Drame

Guinéen tué près de Rouen: un suspect interpellé, sa garde à vue levée pour raison médicale

  • Publié le 22 juillet 2019 à 17:15
  • Actualisé le 22 juillet 2019 à 17:42

Moins de soixante-douze heures après l'agression mortelle d'un jeune universitaire guinéen près de Rouen, qui a suscité un fort émoi pour son caractère présumé raciste, un homme de nationalité turque, aux antécédents psychiatriques, a été interpellé lundi matin mais sa garde à vue a été levée pour raison médicale.

Le suspect, de nationalité turque, selon des sources policières, né en 1990, a été interpellé "ce matin à Rouen à 9H30". Il présente des "antécédents psychiatriques" et est "sous curatelle renforcée".

"C'est un petit voyou connu pour des délits mineurs, comme de stupéfiants", a indiqué à l'AFP une autre source policière. "Il a été identifié sur la base de l'exploitation de vidéos et de témoignages", a ajouté cette source, précisant que le suspect était originaire de Canteleu, dans la banlieue de Rouen, où s'est déroulée l'agression, mais n'y habite plus. De même source, le suspect portait "un maillot du club turc de Galatasaray", un club de football d'Istanbul, au moment des faits qui ont eu lieu vendredi vers 20h20, peu avant la finale de la Coupe d'Afrique des Nations entre l'Algérie et le Sénégal.

Le procureur de Rouen Pascal Prache, qui avait confirmé l'interpellation et la garde à vue d'un suspect, a indiqué à l'AFP en début d'après-midi qu'"à la suite de l'examen médical, la garde à vue allait être levée" et le suspect "hospitalisé". Selon l'avocat de la famille Me Jonas Haddad, "il s'agit d'un crime raciste, sans aucun doute, mais rien ne permet d'établir que c'est en lien avec la finale de la CAN". "Rien ne permet de dire aussi qu'il a été agressé par un supporteur algérien", avait-il dit lundi matin à l'AFP alors que certaines personnalités et associations pointaient du doigt la communauté algérienne.

- Marche blanche vendredi -

Vendredi soir, Mamoudou Barry, enseignant-chercheur à l'Université de Rouen-Normandie, a été invectivé par son agresseur, à la hauteur de l'arrêt de bus Provence à Canteleu, alors qu'il rentrait chez lui en voiture avec son épouse, selon des proches de la victime et l'avocat.
"L'agresseur les a pointés du doigt et a dit: "Vous les sales noirs, on va vous niquer ce soir", a expliqué Kalil Aissata Kéita, enseignant chercheur à l'Université de Rouen, lui aussi Guinéen et "ami proche" de la victime.
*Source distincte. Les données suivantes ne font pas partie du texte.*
-- ==== Sys2Proof/Laws/SoundSxt.lean ====
section
/-! SUPPORT. Every operation keeps Sound: the bus, Sextant and the calculator. -/
namespace Sys2Proof.Machine

set_option linter.unusedTactic false
set_option linter.unreachableTactic false

variable {q : Kept}

theorem sound_sxtCfgErr {s : State} (hs : Sound q s) :
    Sound q (sxtCfgErr s) := by
  unfold sxtCfgErr
  with_reducible repeat' (first
    | assumption | apply sound_wb)

theorem sound_zeroNumbers (a : Nat) (n : Nat) {s : State} (hs : Sound q s) :
    Sound q (zeroNumbers a n s) := by
  unfold zeroNumbers
  with_reducible repeat' (first
    | assumption | intro _ | apply sound_wrMemN | apply sound_foldl | dsimp only)

theorem sound_calcClear {s : State} (hs : Sound q s) :
    Sound q (calcClear s) := by
  unfold calcClear
  with_reducible repeat' (first
    | assumption | intro _ | (apply sound_congr hs <;> rfl) | apply sound_zeroNumbers | apply sound_mapCalc
    | dsimp only | (apply sound_congr (by assumption) <;> rfl))

theorem sound_calcCtrlWrite (v : Word) {s : State} (hs : Sound q s) :
    Sound q (calcCtrlWrite v s) := by
  unfold calcCtrlWrite
  with_reducible repeat' (first
    | assumption | intro _ | (apply sound_congr hs <;> rfl) | apply sound_plainWrite | apply sound_mapCalc
    | apply sound_sxtCfgErr | apply sound_calcClear | apply sound_ite | dsimp only | split
    | (apply sound_congr (by assumption) <;> rfl))

theorem sound_patchClear {s : State} (hs : Sound q s) :
    Sound q (patchClear s) := by
  unfold patchClear
  with_reducible repeat' (first
    | assumption | intro _ | (apply sound_congr hs <;> rfl) | apply sound_mapSxt | apply sound_wrWide
    | apply sound_wr | apply sound_wb | dsimp only | (apply sound_congr (by assumption) <;> rfl))

theorem sound_patchArm (r : List Word) {s : State} (hs : Sound q s) :
    Sound q (patchArm r s) := by
  unfold patchArm
  with_reducible repeat' (first
    | assumption | intro _ | (apply sound_congr hs <;> rfl) | apply sound_mapSxt | apply sound_wr | apply sound_wb
    | apply sound_foldl | dsimp only | (apply sound_congr (by assumption) <;> rfl))

theorem sound_patchCheck (r : List Word) {s : State} (hs : Sound q s) :
    Sound q (patchCheck r s) := by
  unfold patchCheck
  with_reducible repeat' (first
    | assumption | intro _ | (apply sound_congr hs <;> rfl) | apply sound_mapSxt | apply sound_wb
    | apply sound_patchArm | apply sound_ite | dsimp only | split | (apply sound_congr (by assumption) <;> rfl))
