theorem sound_execPartnerRequest (port : Fin 3) (i : Nat) (ma : Nat) (mv : Nat) {s : State} (hs : Sound q s) :
    SoundR q (execPartnerRequest port i ma mv s) := by
  unfold execPartnerRequest
  with_reducible repeat' (first
    | assumption | intro _ | apply sound_happens | apply sound_partnerRequest)

theorem sound_applyBounds {s : State} (hs : Sound q s) :
    Sound q (applyBounds s) := by
  unfold applyBounds
  with_reducible repeat' (first
    | assumption | intro _ | (apply sound_congr hs <;> rfl) | apply sound_mapPolicy | apply sound_forAll
    | apply sound_portFollows | apply sound_ite | apply sound_foldl | dsimp only | split
    | (apply sound_congr (by assumption) <;> rfl))

theorem sound_measureEff {s : State} (hs : Sound q s) :
    Sound q (measureEff s) := by
  unfold measureEff
  with_reducible repeat' (first
    | assumption | intro _ | (apply sound_congr hs <;> rfl) | apply sound_forAll | apply sound_mapPolicy
    | apply sound_ite | dsimp only | split | (apply sound_congr (by assumption) <;> rfl))

theorem sound_standCells (cs : List Nat) (down : Bool) {s : State} (hs : Sound q s) :
    Sound q (standCells cs down s) := by
  unfold standCells
  with_reducible repeat' (first
    | assumption | intro _ | apply sound_fwWrite | apply sound_ite | apply sound_foldl | dsimp only | split)

theorem sound_standDown (k : Nat) (down : Bool) {s : State} (hs : Sound q s) :
    Sound q (standDown k down s) := by
  unfold standDown
  with_reducible repeat' (first
    | assumption | intro _ | (apply sound_congr hs <;> rfl) | apply sound_standCells | apply sound_mapPolicy
    | apply sound_ite | dsimp only | split | (apply sound_congr (by assumption) <;> rfl))

theorem sound_commitWords (c : Nat) (ws : List (Nat × Word)) {s : State} (hs : Sound q s) : Sound q (commitWords c ws s) := by
  have h (l : List (Nat × Word)) (y : List (Nat × Word) × State) (hy : Sound q y.2) :
      Sound q (l.foldl (fun y x =>
        let z := fwRead 0x20 (cellBase c + 0x180 + x.1) y.2
        (if z.1 = x.2 then y.1 else y.1 ++ [x], z.2)) y).2 := by
    induction l generalizing y with
    | nil => exact hy
    | cons x l ih => exact ih _ (sound_fwRead _ _ hy)
  unfold commitWords
  dsimp only
  exact sound_ite (h ws ([], s) hs) (sound_fwWrite _ _ _ (sound_foldl _ (fun _ _ ht => sound_fwWrite _ _ _ ht) _ (h ws ([], s) hs)))

theorem sound_rd0 (on : Bool) {s : State} (hs : Sound q s) :
    Sound q (rd0 on s) := by
  unfold rd0
  with_reducible repeat' (first
    | assumption | apply sound_fwWrite | apply sound_ite | dsimp only | split)

theorem sound_dcRise (x : PolicyReadings) {s : State} (hs : Sound q s) :
    Sound q (dcRise x s) := by
  unfold dcRise
  with_reducible repeat' (first
    | assumption | intro _ | (apply sound_congr hs <;> rfl) | apply sound_rd0 | apply sound_mapPolicy
    | apply sound_standDown | apply sound_commitWords | apply sound_ite | apply sound_foldl | dsimp only | split
    | (apply sound_congr (by assumption) <;> rfl))

theorem sound_dcRemove {s : State} (hs : Sound q s) :
    Sound q (dcRemove s) := by
  unfold dcRemove
  with_reducible repeat' (first
    | assumption | intro _ | (apply sound_congr hs <;> rfl) | apply sound_standDown | apply sound_rd0
    | apply sound_mapPolicy | apply sound_ite | dsimp only | split | (apply sound_congr (by assumption) <;> rfl))

theorem sound_dcWatch (x : PolicyReadings) {s : State} (hs : Sound q s) :
    Sound q (dcWatch x s) := by
  unfold dcWatch
  with_reducible repeat' (first
    | assumption | intro _ | (apply sound_congr hs <;> rfl) | apply sound_dcRemove | apply sound_mapPolicy
    | apply sound_dcRise | apply sound_ite | dsimp only | split | (apply sound_congr (by assumption) <;> rfl))

theorem sound_tripResets {s : State} (hs : Sound q s) :
    Sound q (tripResets s) := by
  unfold tripResets
  with_reducible repeat' (first
    | assumption | intro _ | (apply sound_congr hs <;> rfl) | apply sound_forAll | apply sound_hardReset
    | apply sound_ite | dsimp only | split | (apply sound_congr (by assumption) <;> rfl))

theorem sound_sourceEvent (was : Nat) (now : Nat) (k : Nat) {s : State} (hs : Sound q s) :
    Sound q (sourceEvent was now k s) := by
  unfold sourceEvent
  with_reducible repeat' (first
    | assumption | apply sound_standDown | apply sound_ite | dsimp only | split)

theorem sound_sourceEvents (x : PolicyReadings) {s : State} (hs : Sound q s) :
    Sound q (sourceEvents x s) := by
  unfold sourceEvents
  with_reducible repeat' (first
    | assumption | intro _ | (apply sound_congr hs <;> rfl) | apply sound_dcWatch | apply sound_tripResets
    | apply sound_forAll | apply sound_sourceEvent | apply sound_mapPolicy | dsimp only
    | (apply sound_congr (by assumption) <;> rfl))

theorem sound_learnCapacity (ph : Nat) {s : State} (hs : Sound q s) :
    Sound q (learnCapacity ph s) := by
  unfold learnCapacity
  with_reducible repeat' (first
    | assumption | intro _ | (apply sound_congr hs <;> rfl) | apply sound_mapPolicy | apply sound_ite | dsimp only
    | split | (apply sound_congr (by assumption) <;> rfl))

theorem sound_backOff {s : State} (hs : Sound q s) :
    Sound q (backOff s) := by
  unfold backOff
  with_reducible repeat' (first
    | assumption | intro _ | (apply sound_congr hs <;> rfl) | apply sound_mapPolicy | apply sound_ite | dsimp only
    | split | (apply sound_congr (by assumption) <;> rfl))

theorem sound_recompute (x : PolicyReadings) {s : State} (hs : Sound q s) :
    Sound q (recompute x s) := by
  unfold recompute
  with_reducible repeat' (first
    | assumption | intro _ | (apply sound_congr hs <;> rfl) | apply sound_learnCapacity | apply sound_mapPolicy
    | apply sound_backOff | apply sound_ite | dsimp only | split | (apply sound_congr (by assumption) <;> rfl))

theorem sound_writePack {s : State} (hs : Sound q s) :
    Sound q (writePack s) := by
  unfold writePack
  with_reducible repeat' (first
    | assumption | (apply sound_congr hs <;> rfl) | apply sound_commitWords | apply sound_ite | dsimp only | split)

theorem sound_writeResults (x : PolicyReadings) {s : State} (hs : Sound q s) :
    Sound q (writeResults x s) := by
  unfold writeResults
  with_reducible repeat' (first
    | assumption | intro _ | (apply sound_congr hs <;> rfl) | apply sound_fwRead | apply sound_commitWords
    | apply sound_mapPolicy | apply sound_forAll | apply sound_writePack | apply sound_ite | apply sound_foldl
    | dsimp only | split | (apply sound_congr (by assumption) <;> rfl))

theorem sound_lostSeen {s : State} (hs : Sound q s) :
    Sound q (lostSeen s) := by
  unfold lostSeen
  with_reducible repeat' (first
    | assumption | intro _ | (apply sound_congr hs <;> rfl) | apply sound_forAll | apply sound_modPdPort
    | dsimp only | (apply sound_congr (by assumption) <;> rfl))
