theorem sound_execStUpdate (p : ProcId) (f : ShortF) {s : State} (hs : Sound q s) :
    SoundR q (execStUpdate p f s) := by
  unfold execStUpdate
  with_reducible repeat' (first
    | assumption | intro _ | apply sound_runShort | apply sound_storeUpdate | apply soundI_next | apply soundI_goto
    | apply soundI_hold | apply soundI_trap | apply soundI_stack | apply soundI_access)

theorem sound_execLd20 (p : ProcId) (f : LongF) {s : State} (hs : Sound q s) :
    SoundR q (execLd20 p f s) := by
  unfold execLd20
  with_reducible repeat' (first
    | assumption | intro _ | apply sound_runLong | apply sound_loadBody | apply soundI_next | apply soundI_goto
    | apply soundI_hold | apply soundI_trap | apply soundI_stack | apply soundI_access | dsimp only)

theorem sound_execSt20 (p : ProcId) (f : LongF) {s : State} (hs : Sound q s) :
    SoundR q (execSt20 p f s) := by
  unfold execSt20
  with_reducible repeat' (first
    | assumption | intro _ | apply sound_runLong | apply sound_store | apply soundR_next | apply soundI_next
    | apply soundI_goto | apply soundI_hold | apply soundI_trap | apply soundI_stack | apply soundI_access
    | dsimp only)

theorem sound_execLdp (p : ProcId) (f : LongF) {s : State} (hs : Sound q s) :
    SoundR q (execLdp p f s) := by
  unfold execLdp
  with_reducible repeat' (first
    | assumption | intro _ | apply sound_runLong | apply sound_loadPairBody | apply soundI_next | apply soundI_goto
    | apply soundI_hold | apply soundI_trap | apply soundI_stack | apply soundI_access | dsimp only)

theorem sound_execStp (p : ProcId) (f : LongF) {s : State} (hs : Sound q s) :
    SoundR q (execStp p f s) := by
  unfold execStp
  with_reducible repeat' (first
    | assumption | intro _ | apply sound_runLong | apply sound_storePairBody | apply soundI_next | apply soundI_goto
    | apply soundI_hold | apply soundI_trap | apply soundI_stack | apply soundI_access | dsimp only)

theorem sound_execLdx (p : ProcId) (f : LongF) {s : State} (hs : Sound q s) :
    SoundR q (execLdx p f s) := by
  unfold execLdx
  with_reducible repeat' (first
    | assumption | intro _ | apply sound_runLong | apply sound_loadBody | apply soundI_next | apply soundI_goto
    | apply soundI_hold | apply soundI_trap | apply soundI_stack | apply soundI_access | dsimp only)

theorem sound_execStx (p : ProcId) (f : LongF) {s : State} (hs : Sound q s) :
    SoundR q (execStx p f s) := by
  unfold execStx
  with_reducible repeat' (first
    | assumption | intro _ | apply sound_runLong | apply sound_store | apply soundR_next | apply soundI_next
    | apply soundI_goto | apply soundI_hold | apply soundI_trap | apply soundI_stack | apply soundI_access
    | dsimp only)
M. Barry serait descendu de sa voiture pour demander des explications. L'agresseur "l'a frappé à coups de poings et de bouteilles", puis, "la victime est mal tombée, il a perdu beaucoup de sang. Quelqu'un a tenté de lui faire un massage cardiaque", a expliqué Me Haddad.

Transporté au CHU de Rouen, Mamoudou Barry, père d'une petite fille, est mort samedi. Mamoudou Barry, âgé de 31 ans, avait soutenu une thèse de droit le 27 juin à Rouen sur les "Politiques fiscales et douanières en matière d'investissements étrangers en Afrique francophone", selon le site de l'Université. Une marche blanche doit être organisée vendredi à Rouen, a précisé l'avocat. Cette agression mortelle avait suscité dimanche une cascade de réactions politiques, de droite comme de gauche. Eric Ciotti (LR) avait dénoncé un "crime barbare", Olivier Faure (PS) voyant dans l'agression "le racisme à en pleurer". Lundi, le président guinéen, Alpha Condé, s'est déclaré "très touché". "Le gouvernement guinéen suit de très près l'évolution des enquêtes diligentées par les autorités françaises", indique un communiqué de la présidence, en précisant que le chef de l'Etat "s'entretiendra avec l'ambassadeur de France en Guinée pour la suite à donner".

L'ex-Premier ministre guinéen et opposant Sidya Touré s'est lui aussi dit "très peiné par la mort du jeune enseignant Mamoudou Barry dans des conditions aussi tragiques". A Dakar, le président sénégalais Macky Sall a condamné sur Twitter un "crime odieux".
Dans un communiqué, SOS Racisme a demandé que "toute la lumière" soit faite, estimant qu'"il flotte sur cet acte criminel un parfum de racisme sur lequel les services enquêteurs doivent rapidement se prononcer".